RECORDS FOR THE TASK Block Start

/-- A command to one axis leaves every other axis, and the page store, as they are. -/
def Obligations.AxisCommandsTouchOneAxis : Prop :=
  ∀ (k : Nat) (v : Word) (i : Instr) (s t : State),
    i ∈ [.move k, .jog k, .gear k, .stop k, .home k, .setpos k, .enable k, .axisClear k, .segmentPush k v, .latchArm k v] →
    exec i s = .next t →
    (∀ j, j ≠ k → t.axis j = s.axis j) ∧ (∀ f n, (Fld.mot f).outer n ≠ k → f ≠ .planOvr → t.rd (.mot f) n = s.rd (.mot f) n) ∧
      t.loam = s.loam ∧ t.slots = s.slots ∧ t.stns = s.stns ∧ t.fhv = s.fhv

/-- Latches, encoders and limits (R205, R213, R217, R219): an edge of a fitted encoder counts, in quadrature ×1 one in four; a hard limit in
the direction of motion stops the axis, and ends a homing that it is not the reference of.

The homing reference (R220 to R222): an edge of the wanted sense captures a candidate, its return discards it as chatter, and a
candidate that holds is committed; an index edge in INDEX latches the position.

Where the manual leaves a clause open, it is the model's choice: log entries 26 and 143. -/
def Obligations.AxisInputsAct : Prop :=
  (∀ (s : State) (k : Nat), k < s.hw.axes → s.up .mot = true →
    (∀ v : Word, v.getLsbD 4 = true ∨ v.getLsbD 12 = true → s.Reaches .mot 0 →
      ∃ t, exec (.latchArm k v) s = .next t ∧
        (v.getLsbD 4 = true → 0 ∈ (t.axis k).armed ∧ t.rd (.mot .latchValid) (2 * k) = 0) ∧
        (v.getLsbD 12 = true → 1 ∈ (t.axis k).armed ∧ t.rd (.mot .latchValid) (2 * k + 1) = 0)) ∧
    (∀ i, i < 2 → (s.axis k).armed.contains i = true →
      ∃ t, exec (.latchEdge k i) s = .next t ∧ t.rd (.mot .latchValid) (2 * k + i) = 1 ∧ i ∉ (t.axis k).armed ∧
        t.rdS (.mot .latchPos) (2 * k + i) = if s.on (.mot .latchActual) (2 * k + i) then s.actpos k else s.cmdpos k) ∧
    (∀ i, i < 2 → (s.axis k).armed.contains i = false → exec (.latchEdge k i) s = .next s) ∧
    (s.on (.mot .encEn) k = true → s.rd (.mot .axtype) k < 3 → s.rd (.mot .encMode) k ≠ 1 → exec (.encoderError k) s =
      .next ((s.wr (.mot .encErr) k 1).wr (.mot .encErrCnt) k (satInc (Fld.mot .encErrCnt).row.width (s.rd (.mot .encErrCnt) k)))) ∧
    (s.on (.mot .encEn) k = false ∨ 3 ≤ s.rd (.mot .axtype) k ∨ s.rd (.mot .encMode) k = 1 → exec (.encoderError k) s = .next s) ∧
    (s.on (.mot .encEn) k = true → s.rd (.mot .axtype) k < 3 → -140737488355328 < s.actpos k → s.actpos k < 140737488355327 → ∀ fwd,
      (s.rd (.mot .encMode) k ≠ 2 → ∃ t, exec (.encoderEdge k fwd) s = .next t ∧
        t.actpos k = s.actpos k + if fwd != s.on (.mot .encInv) k then 1 else -1) ∧
      ∃ t, exec (.encoderEdge k fwd) s = .next t ∧
        t.actpos k = s.actpos k + (encoderStep (s.rd (.mot .encMode) k) (s.axis k).encSub (fwd != s.on (.mot .encInv) k)).1 ∧
        (t.axis k).encSub = (encoderStep (s.rd (.mot .encMode) k) (s.axis k).encSub (fwd != s.on (.mot .encInv) k)).2) ∧
    (∀ pos, s.planned k = true → s.homingNow k = false →
      ((if pos then 0 < (s.axis k).v else (s.axis k).v < 0) →
        ∃ t, exec (.limitActive k pos) s = .next t ∧ t.rd (.mot (if pos then .limP else .limN)) k = 1 ∧
          t.axSt k = (if s.axSt k = 2 ∨ s.axSt k = 3 then 4 else s.axSt k) ∧ (t.axis k).plan = .limit ∧ (t.axis k).limStop = true) ∧
      (¬(if pos then 0 < (s.axis k).v else (s.axis k).v < 0) →
        exec (.limitActive k pos) s = .next (s.wr (.mot (if pos then .limP else .limN)) k 1))) ∧
    (∀ pos, s.homingNow k = true →
      (s.limitIsHome k pos = false →
        ∃ t, exec (.limitActive k pos) s = .next t ∧ t.rd (.mot (if pos then .limP else .limN)) k = 1 ∧ t.axSt k = 4 ∧
          t.rd (.mot .hstate) k = 7 ∧ t.rd (.mot .hcause) k = 1 ∧ (t.axis k).plan = .limit) ∧
      (s.limitIsHome k pos = true →
        exec (.limitActive k pos) s = .next (s.wr (.mot (if pos then .limP else .limN)) k 1))) ∧
    ∀ pos, exec (.limitInactive k pos) s = .next (s.wr (.mot (if pos then .limP else .limN)) k 0)) ∧
  (∀ (s : State) (k : Nat), k < s.hw.axes → s.up .mot = true → s.homingNow k = true →
    (s.hst k = 2 → s.rd (.mot .method) k ≠ 3 → s.rd (.mot .method) k ≠ 5 → (s.axis k).committed = false →
      (∀ a, a ≠ s.refRaw k → a ≠ s.on (.mot .hedge) k →
        ∃ t, exec (.homeRawEdge k a) s = .next t ∧ (t.axis k).cand = some (s.cmdpos k, s.actpos k) ∧ t.regs = s.regs) ∧
      (∀ a, a ≠ s.refRaw k → a = s.on (.mot .hedge) k → (s.axis k).cand.isSome = true →
        ∃ t, exec (.homeRawEdge k a) s = .next t ∧ (t.axis k).cand = none ∧
          t.rd (.mot .hchatter) k = satInc (Fld.mot .hchatter).row.width (s.rd (.mot .hchatter) k)) ∧
      (∀ c a, (s.axis k).cand = some (c, a) →
        ∃ t, exec (.homeQualified k) s = .next t ∧ t.rdS (.mot .hlatch) k = toSigned 48 (ofSigned 48 c) ∧
          t.rdS (.mot .hlatcha) k = toSigned 48 (ofSigned 48 a) ∧ (t.axis k).committed = true ∧
          (s.rd (.mot .method) k ≠ 2 → t.rd (.mot .hstate) k = 4 ∧ (t.axis k).plan = .stop) ∧
          (s.rd (.mot .method) k = 2 → t.rd (.mot .hstate) k = 3))) ∧
    (s.hst k = 3 ∨ s.hst k = 2 ∧ s.rd (.mot .method) k = 3 → s.on (.mot .encEn) k = true →
      ∃ t, exec (.indexEdge k) s = .next t ∧ t.rdS (.mot .hlatch) k = s.cmdpos k ∧ t.rdS (.mot .hlatcha) k = s.actpos k ∧
        t.rd (.mot .hstate) k = 4 ∧ (t.axis k).plan = .stop))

RECORDS FOR THE TASK Block End

● **THE TASK**: Make an exact copy of the data above.

● **EXERCISE RESULT**:
/-- A command to one axis leaves every other axis, and the page store, as they are. -/
def Obligations.AxisCommandsTouchOneAxis : Prop :=
  ∀ (k : Nat) (v : Word) (i : Instr) (s t : State),
    i ∈ [.move k, .jog k, .gear k, .stop k, .home k, .setpos k, .enable k, .axisClear k, .segmentPush k v, .latchArm k v] →
    exec i s = .next t →
    (∀ j, j ≠ k → t.axis j = s.axis j) ∧ (∀ f n, (Fld.mot f).outer n ≠ k → f ≠ .planOvr → t.rd (.mot f) n = s.rd (.mot f) n) ∧
      t.loam = s.loam ∧ t.slots = s.slots ∧ t.stns = s.stns ∧ t.fhv = s.fhv

/-- Latches, encoders and limits (R205, R213, R217, R219): an edge of a fitted encoder counts, in quadrature ×1 one in four; a hard limit in
the direction of motion stops the axis, and ends a homing that it is not the reference of.

The homing reference (R220 to R222): an edge of the wanted sense captures a candidate, its return discards it as chatter, and a
candidate that holds is committed; an index edge in INDEX latches the position.

Where the manual leaves a clause open, it is the model's choice: log entries 26 and 143. -/
def Obligations.AxisInputsAct : Prop :=
  (∀ (s : State) (k : Nat), k < s.hw.axes → s.up .mot = true →
    (∀ v : Word, v.getLsbD 4 = true ∨ v.getLsbD 12 = true → s.Reaches .mot 0 →
      ∃ t, exec (.latchArm k v) s = .next t ∧
        (v.getLsbD 4 = true → 0 ∈ (t.axis k).armed ∧ t.rd (.mot .latchValid) (2 * k) = 0) ∧
        (v.getLsbD 12 = true → 1 ∈ (t.axis k).armed ∧ t.rd (.mot .latchValid) (2 * k + 1) = 0)) ∧
    (∀ i, i < 2 → (s.axis k).armed.contains i = true →
      ∃ t, exec (.latchEdge k i) s = .next t ∧ t.rd (.mot .latchValid) (2 * k + i) = 1 ∧ i ∉ (t.axis k).armed ∧
        t.rdS (.mot .latchPos) (2 * k + i) = if s.on (.mot .latchActual) (2 * k + i) then s.actpos k else s.cmdpos k) ∧
    (∀ i, i < 2 → (s.axis k).armed.contains i = false → exec (.latchEdge k i) s = .next s) ∧
    (s.on (.mot .encEn) k = true → s.rd (.mot .axtype) k < 3 → s.rd (.mot .encMode) k ≠ 1 → exec (.encoderError k) s =
      .next ((s.wr (.mot .encErr) k 1).wr (.mot .encErrCnt) k (satInc (Fld.mot .encErrCnt).row.width (s.rd (.mot .encErrCnt) k)))) ∧
    (s.on (.mot .encEn) k = false ∨ 3 ≤ s.rd (.mot .axtype) k ∨ s.rd (.mot .encMode) k = 1 → exec (.encoderError k) s = .next s) ∧
    (s.on (.mot .encEn) k = true → s.rd (.mot .axtype) k < 3 → -140737488355328 < s.actpos k → s.actpos k < 140737488355327 → ∀ fwd,
      (s.rd (.mot .encMode) k ≠ 2 → ∃ t, exec (.encoderEdge k fwd) s = .next t ∧
        t.actpos k = s.actpos k + if fwd != s.on (.mot .encInv) k then 1 else -1) ∧
      ∃ t, exec (.encoderEdge k fwd) s = .next t ∧
        t.actpos k = s.actpos k + (encoderStep (s.rd (.mot .encMode) k) (s.axis k).encSub (fwd != s.on (.mot .encInv) k)).1 ∧
        (t.axis k).encSub = (encoderStep (s.rd (.mot .encMode) k) (s.axis k).encSub (fwd != s.on (.mot .encInv) k)).2) ∧
    (∀ pos, s.planned k = true → s.homingNow k = false →
      ((if pos then 0 < (s.axis k).v else (s.axis k).v < 0) →
        ∃ t, exec (.limitActive k pos) s = .next t ∧ t.rd (.mot (if pos then .limP else .limN)) k = 1 ∧
          t.axSt k = (if s.axSt k = 2 ∨ s.axSt k = 3 then 4 else s.axSt k) ∧ (t.axis k).plan = .limit ∧ (t.axis k).limStop = true) ∧
      (¬(if pos then 0 < (s.axis k).v else (s.axis k).v < 0) →
        exec (.limitActive k pos) s = .next (s.wr (.mot (if pos then .limP else .limN)) k 1))) ∧
    (∀ pos, s.homingNow k = true →
      (s.limitIsHome k pos = false →
        ∃ t, exec (.limitActive k pos) s = .next t ∧ t.rd (.mot (if pos then .limP else .limN)) k = 1 ∧ t.axSt k = 4 ∧
          t.rd (.mot .hstate) k = 7 ∧ t.rd (.mot .hcause) k = 1 ∧ (t.axis k).plan = .limit) ∧
      (s.limitIsHome k pos = true →
        exec (.limitActive k pos) s = .next (s.wr (.mot (if pos then .limP else .limN)) k 1))) ∧
    ∀ pos, exec (.limitInactive k pos) s = .next (s.wr (.mot (if pos then .limP else .limN)) k 0)) ∧
  (∀ (s : State) (k : Nat), k < s.hw.axes → s.up .mot = true → s.homingNow k = true →
    (s.hst k = 2 → s.rd (.mot .method) k ≠ 3 → s.rd (.mot .method) k ≠ 5 → (s.axis k).committed = false →
      (∀ a, a ≠ s.refRaw k → a ≠ s.on (.mot .hedge) k →
        ∃ t, exec (.homeRawEdge k a) s = .next t ∧ (t.axis k).cand = some (s.cmdpos k, s.actpos k) ∧ t.regs = s.regs) ∧
      (∀ a, a ≠ s.refRaw k → a = s.on (.mot .hedge) k → (s.axis k).cand.isSome = true →
        ∃ t, exec (.homeRawEdge k a) s = .next t ∧ (t.axis k).cand = none ∧
          t.rd (.mot .hchatter) k = satInc (Fld.mot .hchatter).row.width (s.rd (.mot .hchatter) k)) ∧
      (∀ c a, (s.axis k).cand = some (c, a) →
        ∃ t, exec (.homeQualified k) s = .next t ∧ t.rdS (.mot .hlatch) k = toSigned 48 (ofSigned 48 c) ∧
          t.rdS (.mot .hlatcha) k = toSigned 48 (ofSigned 48 a) ∧ (t.axis k).committed = true ∧
          (s.rd (.mot .method) k ≠ 2 → t.rd (.mot .hstate) k = 4 ∧ (t.axis k).plan = .stop) ∧
          (s.rd (.mot .method) k = 2 → t.rd (.mot .hstate) k = 3))) ∧
    (s.hst k = 3 ∨ s.hst k = 2 ∧ s.rd (.mot .method) k = 3 → s.on (.mot .encEn) k = true →
      ∃ t, exec (.indexEdge k) s = .next t ∧ t.rdS (.mot .hlatch) k = s.cmdpos k ∧ t.rdS (.mot .hlatcha) k = s.actpos k ∧
        t.rd (.mot .hstate) k = 4 ∧ (t.axis k).plan = .stop))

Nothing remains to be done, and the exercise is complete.